Home
gpo.gov
govinfo.gov

e-CFR Navigation Aids

Browse

Simple Search

Advanced Search

 — Boolean

 — Proximity

 

Search History

Search Tips

Corrections

Latest Updates

User Info

FAQs

Agency List

Incorporation By Reference

eCFR logo

Related Resources

Electronic Code of Federal Regulations

e-CFR data is current as of July 9, 2020

Title 24Subtitle BChapter IISubchapter BPart 203Subpart B → Subject Group


Title 24: Housing and Urban Development
PART 203—SINGLE FAMILY MORTGAGE INSURANCE
Subpart B—Contract Rights and Obligations


Rehabilitation Loans

§203.440   Definitions.

All of the definitions contained in §203.50 of this subchapter shall apply to §§203.440 et seq.

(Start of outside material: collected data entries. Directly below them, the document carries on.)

-- ==== Sys2Proof/Laws/Notices.lean ====
section
/-! SUPPORT. Notices, responses and slots change the mailboxes and what waits for them alone. -/

namespace Sys2Proof.Machine

/-- `t` is `s` but for the mailboxes, the notice log and what waits for them. -/
def HcpOnly (s t : State) : Prop :=
  t = { s with hcp := { t.hcp with
    msixTable := s.hcp.msixTable, captured := s.hcp.captured, capturedQ := s.hcp.capturedQ, spiGo := s.hcp.spiGo
    spiReady := s.hcp.spiReady, spiReq := s.hcp.spiReq, spiRsp := s.hcp.spiRsp, partials := s.hcp.partials
    mgmtErrors := s.hcp.mgmtErrors } }

theorem HcpOnly.refl (s : State) : HcpOnly s s := rfl

theorem HcpOnly.trans {s t u : State} (h : HcpOnly s t) (k : HcpOnly t u) : HcpOnly s u := by
  unfold HcpOnly at *; rw [k, h]

theorem HcpOnly.setMb (s : State) (m : Nat) (x : Mailbox) : HcpOnly s (s.setMb m x) := rfl

theorem HcpOnly.forEach {α : Type} (f : α → State → State) (h : ∀ x s, HcpOnly s (f x s)) (xs : List α) :
    ∀ s, HcpOnly s (forEach xs f s) := by
  induction xs with
  | nil => intro s; exact .refl s
  | cons x xs ih => intro s; exact (h x s).trans (ih (f x s))

theorem notifyOne_hcp (o : Nat) (p : Bytes) (m : Nat) (s : State) : HcpOnly s (notifyOne o p m s) := by
  unfold notifyOne; split <;> rfl

theorem notify_hcp (o : Nat) (p : Bytes) (s : State) : HcpOnly s (notify o p s) := by
  unfold notify
  split
  · exact HcpOnly.forEach _ (fun m t => notifyOne_hcp o p m t) _ s
  · split <;> rfl

theorem returnSlot_hcp (m n : Nat) (s : State) : HcpOnly s (returnSlot m n s) := rfl

theorem completeNow_hcp (j : JobRef) (st d : Nat) (p : Bytes) (s : State) : HcpOnly s (completeNow j st d p s) := by
  unfold completeNow; dsimp only; split
  · rfl
  · refine HcpOnly.trans (t := _) ?_ (returnSlot_hcp _ _ _); rfl

theorem complete_hcp (j : JobRef) (st d : Nat) (p : Bytes) (s : State) : HcpOnly s (complete j st d p s) := by
  unfold complete; split
  · exact completeNow_hcp ..
  · rfl

theorem releaseFrom_hcp (n : Nat) (s : State) : HcpOnly s (releaseFrom n s) := by
  unfold releaseFrom
  refine HcpOnly.trans (t := { s with hcp := { s.hcp with held := s.hcp.held.take n } }) rfl
    (HcpOnly.forEach _ (fun h t => ?_) _ _)
  cases h
  · exact notify_hcp ..
  · exact complete_hcp ..

/-- A request that holds nothing back releases nothing. -/
theorem releaseFrom_all (n : Nat) (s : State) (h : s.hcp.held.length ≤ n) : releaseFrom n s = s := by
  unfold releaseFrom
  rw [List.drop_eq_nil_of_le h, List.take_of_length_le h]
  rfl

theorem takeJob_hcp (o : Nat) (r : Req) (s : State) : HcpOnly s (takeJob o r s).2 := rfl

theorem respond_hcp (m : Nat) (h t : W32) (o : Nat) (re : Bool) (a : Ans) (s : State) : HcpOnly s (respond m h t o re a s) := rfl

theorem acceptReq_hcp (o : Nat) (r : Req) (s : State) : HcpOnly s (acceptReq o r s) := rfl

theorem storeAnswer_hcp (o : Nat) (r : Req) (a : Ans) (s : State) : HcpOnly s (storeAnswer o r a s) := rfl

theorem tellBounds_hcp (h : Nat) (i : Option Nat) (old new : State) : HcpOnly new (tellBounds h i old new) := by
  unfold tellBounds
  refine HcpOnly.forEach _ (fun p t => ?_) _ new
  split
  · refine HcpOnly.trans ?_ (HcpOnly.forEach _ (fun m u => notifyOne_hcp ..) _ _)
    split
    · split
      · exact notifyOne_hcp ..
      · exact .refl _
    · exact .refl _
  · exact notify_hcp ..

theorem ledgerNotice_hcp (old new : State) : HcpOnly new (ledgerNotice old new) := tellBounds_hcp ..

In addition the following terms shall have the meaning indicated:

(a) Insured loan means a loan which has been insured as evidenced by the issuance of an Insurance Certificate or by the endorsement of the note for insurance by the Commissioner.

(b) Contract of insurance means the agreement evidenced by the issuance of an Insurance Certificate or by the endorsement of the Commissioner upon the note given in connection with an insured loan, incorporating by reference the regulations in §§203.440 et seq. and the applicable provisions of the Act.

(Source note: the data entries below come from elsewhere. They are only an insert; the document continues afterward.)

-- ==== Sys2Proof/Laws/Clock.lean ====
section
/-! SUPPORT. Hub Time stays in its range: through ticks, offset steps and the firing of the calendar; and no fault event
outlives the command that detects it. -/

namespace Sys2Proof.Machine

/-! ## Ticks and steps of the time base -/

theorem advance_ok (t : TimeSt) (inc : Nat) : (t.advance inc).ok := by
  unfold TimeSt.advance TimeSt.ok
  exact ⟨Nat.mod_lt _ (by decide), Nat.mod_lt _ (by decide), Nat.mod_lt _ (by decide)⟩

theorem tick_ok (t : TimeSt) : t.tick.ok := advance_ok t _

theorem passTick_ok (s : State) (h : s.time.ok) : s.passTick.time.ok := by
  unfold State.passTick
  dsimp only
  split
  · exact tick_ok s.time
  · exact h

/-- An offset step leaves Hub Time in range wherever it goes (R77). -/
theorem shift_ok (t : TimeSt) (d : Int) : (t.shift d).ok := by
  unfold TimeSt.shift TimeSt.ok
  have hp : (0 : Int) < ((2 ^ 48 * unitsPerSec : Nat) : Int) := by decide
  have h0 := Int.emod_nonneg ((t.now : Int) + d) (Int.ne_of_gt hp)
  have h1 := Int.emod_lt_of_pos ((t.now : Int) + d) hp
  generalize ((t.now : Int) + d) % ((2 ^ 48 * unitsPerSec : Nat) : Int) = x at h0 h1
  unfold unitsPerSec at h1 ⊢
  refine ⟨?_, ?_, ?_⟩ <;> dsimp only <;> omega

theorem offsetStep_ok (ns : Int) (frac : W16) (s : State) : (offsetStep ns frac s).time.ok := by
  unfold offsetStep
  simp only [keepClock_time]
  exact shift_ok _ _

/-! ## The firing of the calendar -/

theorem completeFire_time (f : FireRec) (s : State) : (completeFire f s).time = s.time := by
  unfold completeFire
  split
  · exact complete_time ..
  · rfl

theorem logFire_time (e : CalEntry) (o : Nat) (x : Bytes) (s : State) : (logFire e o x s).time = s.time := by
  unfold logFire
  dsimp only
  split
  · split
    · rfl
    · exact completeFire_time ..
  · rfl

theorem keepClock_ok {old new : State} (h : old.time.ok) : (keepClock old new).time.ok := by
  rw [keepClock_time]
  exact h

theorem forEach_ok {α : Type} (f : α → State → State) (hf : ∀ x s, s.time.ok → (f x s).time.ok) :
    ∀ (xs : List α) (s : State), s.time.ok → (forEach xs f s).time.ok
  | [], _, h => h
  | x :: xs, s, h => forEach_ok f hf xs (f x s) (hf x s h)

/-- An entry's firing keeps Hub Time in range where its action does so. -/
theorem fireBy_ok (f : CalEntry → T16 → Nat → State → State) (stepped : Bool) (x : CalEntry × Nat) (s : State)
    (hf : ∀ t o (u : State), x.1.isStep = true → u.time.ok → (f x.1 t o u).time.ok) (h : s.time.ok) :
    (fireBy f stepped x s).time.ok := by
  unfold fireBy
  dsimp only
  split
  · exact h
  · split
    · exact keepClock_ok h
    · split
      · exact hf _ _ _ (by assumption) h
      · exact keepClock_ok h

theorem act_ok (e : CalEntry) (t : T16) (o : Nat) (s : State) (h : e.isStep = true) : (act e t o s).time.ok := by
  unfold CalEntry.isStep at h
  split at h
  · rename_i ns frac he
    unfold act
    rw [he]
    exact offsetStep_ok ns frac s
  · exact absurd h (by decide)

theorem fireEntry_ok (stepped : Bool) (x : CalEntry × Nat) (s : State) (h : s.time.ok) : (fireEntry stepped x s).time.ok :=
  fireBy_ok act stepped x s (fun t o u k _ => act_ok x.1 t o u k) h

theorem fireRest_ok (stepped : Bool) : ∀ (xs : List (CalEntry × Nat)) (told : List (Nat × Bytes)) (s : State),
    s.time.ok → (fireRest stepped told xs s).time.ok
  | [], _, _, h => h
  | (e, o) :: xs, told, s, h => by
    unfold fireRest
    split
    · refine fireRest_ok stepped xs _ _ (fireBy_ok _ _ _ _ (fun _ _ _ _ k => ?_) h)
      rw [logFire_time]
      exact k
    · split
      · rename_i n k he
        refine fireRest_ok stepped xs _ _ (fireBy_ok _ _ _ _ (fun _ _ _ k _ => ?_) h)
        unfold CalEntry.isStep at k
        rw [he] at k
        exact Bool.noConfusion k
      · exact fireRest_ok stepped xs _ _ (fireEntry_ok _ _ _ h)

theorem resumePeriodic_time (xs : List Nat) (s : State) : (resumePeriodic xs s).time = s.time := rfl

theorem stepOver_ok : ∀ (n : Nat) (old : State) (seen : List Nat) (p : Passed) (s : State),
    s.time.ok → (stepOver n old seen p s).2.time.ok
  | 0, _, _, _, _, h => h
  | n + 1, _, _, _, _, h => by
    rw [stepOver]
    split
    · exact h
    · exact stepOver_ok n _ _ _ _ (forEach_ok _ (fun x t k => fireEntry_ok _ x t k) _ _ h)

/-- What the class-1 entries of a tick leave, before the rest of its set. -/
theorem restFire_ok (stepped : Bool) (told : List (Nat × Bytes)) (seen : List Nat) (one rest : List (CalEntry × Nat)) (s : State)
    (h : s.time.ok) :
    (fireRest stepped told rest (forEach one (fun x t => logFire x.1 x.2 [] t)
      (if stepped then resumePeriodic seen s else s))).time.ok := by
  refine fireRest_ok _ _ _ _ (forEach_ok _ (fun x t k => ?_) _ _ ?_)
  · rw [logFire_time]
    exact k
  · split
    · rw [resumePeriodic_time]
      exact h
    · exact h

theorem calendarFire_ok (s : State) (h : s.time.ok) : (calendarFire s).time.ok := by
  unfold calendarFire
  exact restFire_ok _ _ _ _ _ _ (stepOver_ok _ _ _ _ _ (forEach_ok _ (fun x t k => fireEntry_ok _ x t k) _ _ h))

/-! ## The power of the time base -/

theorem aonLoss_time (s : State) : (aonLoss s).time = {} := rfl

theorem fresh_time_ok : ({} : TimeSt).ok := ⟨by decide, by decide, by decide⟩

theorem vddAonUp_ok (s : State) (h : s.time.ok) : (vddAonUp s).time.ok := by
  unfold vddAonUp
  split
  · exact h
  · exact fresh_time_ok

theorem vddAonLoss_ok (s : State) (h : s.time.ok) : (vddAonLoss s).time.ok := by
  unfold vddAonLoss
  split
  · exact h
  · exact fresh_time_ok

/-! ## Reactions come to an end -/

theorem chipReset_acted (s : State) : (chipReset s).flt.detected = [] := rfl

theorem actFaults_acted (old : State) : ∀ (n : Nat) (s : State), (actFaults old n s).flt.detected = []
  | 0, _ => rfl
  | n + 1, s => by
    unfold actFaults
    split
    · assumption
    · dsimp only
      split
      · rfl
      · split
        · exact chipReset_acted _
        · exact actFaults_acted old n _

theorem settled_acted (f : State → State) (s : State) : (settled f s).flt.detected = [] := by
  unfold settled
  rw [settle_flt]
  exact actFaults_acted _ _ _

/-- A command that leaves the clock alone keeps the invariant. -/
theorem after_inv (f : State → State) (s : State) (h : s.time.ok) : (after f s).Inv := by
  refine ⟨?_, ?_⟩
  · unfold after
    rw [keepQueue_time]
    exact keepClock_ok h
  · unfold after
    rw [keepQueue_flt, keepClock_flt]
    exact settled_acted f s

/-- So does one that may set the clock, where its own effect keeps Hub Time in range. -/
theorem afterClock_inv (f : State → State) (s : State) (h : (effectOf f s).time.ok) : (afterClock f s).Inv := by
  refine ⟨?_, ?_⟩
  · unfold afterClock
    rw [keepQueue_time]
    exact keepClock_ok h
  · unfold afterClock
    rw [keepQueue_flt, keepClock_flt]
    exact settled_acted f s

theorem passTick_inv (s : State) (h : s.Inv) : s.passTick.Inv := ⟨passTick_ok s h.time, h.acted⟩

/-- A tick with no command keeps the invariant, with the decisions of the DSP cycle that ends. -/
theorem idle_inv (s : State) (h : s.Inv) : s.idle.Inv := by
  unfold State.idle
  refine passTick_inv _ ?_
  split
  · exact after_inv decideAll s h.time
  · exact ⟨h.time, h.acted⟩

end Sys2Proof.Machine
end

(c) Insurance premium means the loan insurance premium paid by the financial institution to the Commissioner in consideration of the contract of insurance.

(d) Beginning of amortization means the date one month prior to the date of the first monthly payment to principal and interest.

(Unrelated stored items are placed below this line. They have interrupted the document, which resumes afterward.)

-- ==== Sys2Proof/Laws/Mailboxes.lean ====
section
/-! SUPPORT. What notices leave of a mailbox: everything but its hub_seq, its queue, its slots and its lost-notice
counter. -/

namespace Sys2Proof.Machine

/-- A property of a mailbox that notices cannot change. -/
def Lasting (P : Mailbox → Prop) : Prop :=
  ∀ (b : Mailbox) (q : W32) (w : List Entry) (l : W32) (o : Bool) (k : List Nat), P b →
    P { b with hubSeq := q, waiting := w, lost := l, lostOwed := o, slots := k }

theorem Lasting.setMb {P : Mailbox → Prop} (m k : Nat) (b : Mailbox) (s : State) (hs : P (s.mb k)) (hb : k = m → P b) :
    P ((s.setMb m b).mb k) := by
  unfold State.setMb State.mb at *
  dsimp only
  by_cases e : k = m
  · subst e
    rw [tget_tset_self]
    exact hb rfl
  · rw [tget_tset_ne _ _ _ _ _ e]
    exact hs

theorem Lasting.notifyOne {P : Mailbox → Prop} (h : Lasting P) (o : Nat) (p : Bytes) (m k : Nat) (s : State)
    (hs : P (s.mb k)) : P ((notifyOne o p m s).mb k) := by
  have w : ∀ (q l : W32) (b : List Entry) (o : Bool), P ((s.setMb m { s.mb m with
      hubSeq := q, waiting := b, lost := l, lostOwed := o }).mb k) :=
    fun _ _ _ _ => Lasting.setMb m k _ s hs fun e => h _ _ _ _ _ _ (e ▸ hs)
  unfold Machine.notifyOne
  split
  · exact w _ _ _ _
  · exact w _ _ _ _

theorem Lasting.forEach {P : Mailbox → Prop} {α : Type} (f : α → State → State) (k : Nat)
    (hf : ∀ a s, P (s.mb k) → P ((f a s).mb k)) (xs : List α) : ∀ s, P (s.mb k) → P ((forEach xs f s).mb k) := by
  induction xs with
  | nil => intro s h; exact h
  | cons a xs ih => intro s h; exact ih (f a s) (hf a s h)

theorem Lasting.notify {P : Mailbox → Prop} (h : Lasting P) (o : Nat) (p : Bytes) (k : Nat) (s : State)
    (hs : P (s.mb k)) : P ((notify o p s).mb k) := by
  unfold Machine.notify
  split
  · exact Lasting.forEach _ k (fun m t => h.notifyOne o p m k t) _ s hs
  · split <;> exact hs

theorem Lasting.tellBounds {P : Mailbox → Prop} (h : Lasting P) (q : Nat) (i : Option Nat) (old s : State) (k : Nat)
    (hs : P (s.mb k)) : P ((tellBounds q i old s).mb k) := by
  unfold Machine.tellBounds
  refine Lasting.forEach _ k (fun p t ht => ?_) _ s hs
  split
  · refine Lasting.forEach _ k (fun m u => h.notifyOne _ p m k u) _ _ ?_
    split
    · split
      · exact h.notifyOne _ _ _ _ _ ht
      · exact ht
    · exact ht
  · exact h.notify _ _ _ _ ht

theorem Lasting.returnSlot {P : Mailbox → Prop} (h : Lasting P) (m n k : Nat) (s : State) (hs : P (s.mb k)) :
    P ((returnSlot m n s).mb k) :=
  Lasting.setMb m k _ s hs fun e => h _ _ _ _ _ _ (e ▸ hs)

theorem Lasting.complete {P : Mailbox → Prop} (h : Lasting P) (j : JobRef) (st d : Nat) (p : Bytes) (k : Nat) (s : State)
    (hs : P (s.mb k)) : P ((complete j st d p s).mb k) := by
  unfold Machine.complete
  split
  · have w : ∀ b : List Entry, P ((s.setMb j.mb { s.mb j.mb with hubSeq := (s.mb j.mb).hubSeq + 1, waiting := b }).mb k) :=
      fun _ => Lasting.setMb j.mb k _ s hs fun e => h _ _ _ _ _ _ (e ▸ hs)
    unfold completeNow
    dsimp only
    split
    · exact w _
    · exact h.returnSlot j.mb j.slot k _ (w _)
  · exact hs

theorem Lasting.releaseFrom {P : Mailbox → Prop} (h : Lasting P) (n k : Nat) (s : State) (hs : P (s.mb k)) :
    P ((releaseFrom n s).mb k) := by
  unfold Machine.releaseFrom
  refine Lasting.forEach _ k (fun x t ht => ?_) _ _ hs
  cases x
  · exact h.notify _ _ _ _ ht
  · exact h.complete _ _ _ _ _ _ ht

/-- A stored response outlives notices. -/
theorem lasting_stored (x : Stored) : Lasting fun b => b.stored = some x :=
  fun _ _ _ _ _ _ h => h

theorem lasting_ringErr : Lasting fun b => b.ringErr = true :=
  fun _ _ _ _ _ _ h => h

end Sys2Proof.Machine
end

(e) Maturity means the date on which the loan indebtedness would be extinguished if paid in accordance with periodic payments provided for in the original note and security instrument.

(f) Debentures means registered, transferable securities in book entry or certificated form which are valid and binding obligations, unconditionally guaranteed as to principal and interest by the United States.

[36 FR 24508, Dec. 22, 1971, as amended at 59 FR 49816, Sept. 30, 1994]

§203.441   Insurance of loan.

Under compliance with the commitment, or as provided in §203.255(b) with respect to mortgages processed under the Direct Endorsement program, the Commissioner shall insure the loan evidencing the insurance by the issuance of an insurance certificate which will identify the regulations under which the loan is insured and the date of insurance.

[57 FR 58349, Dec. 9, 1992; 58 FR 13537, Mar. 12, 1993]

§203.442   Contract created by Insurance Certificate or by endorsement.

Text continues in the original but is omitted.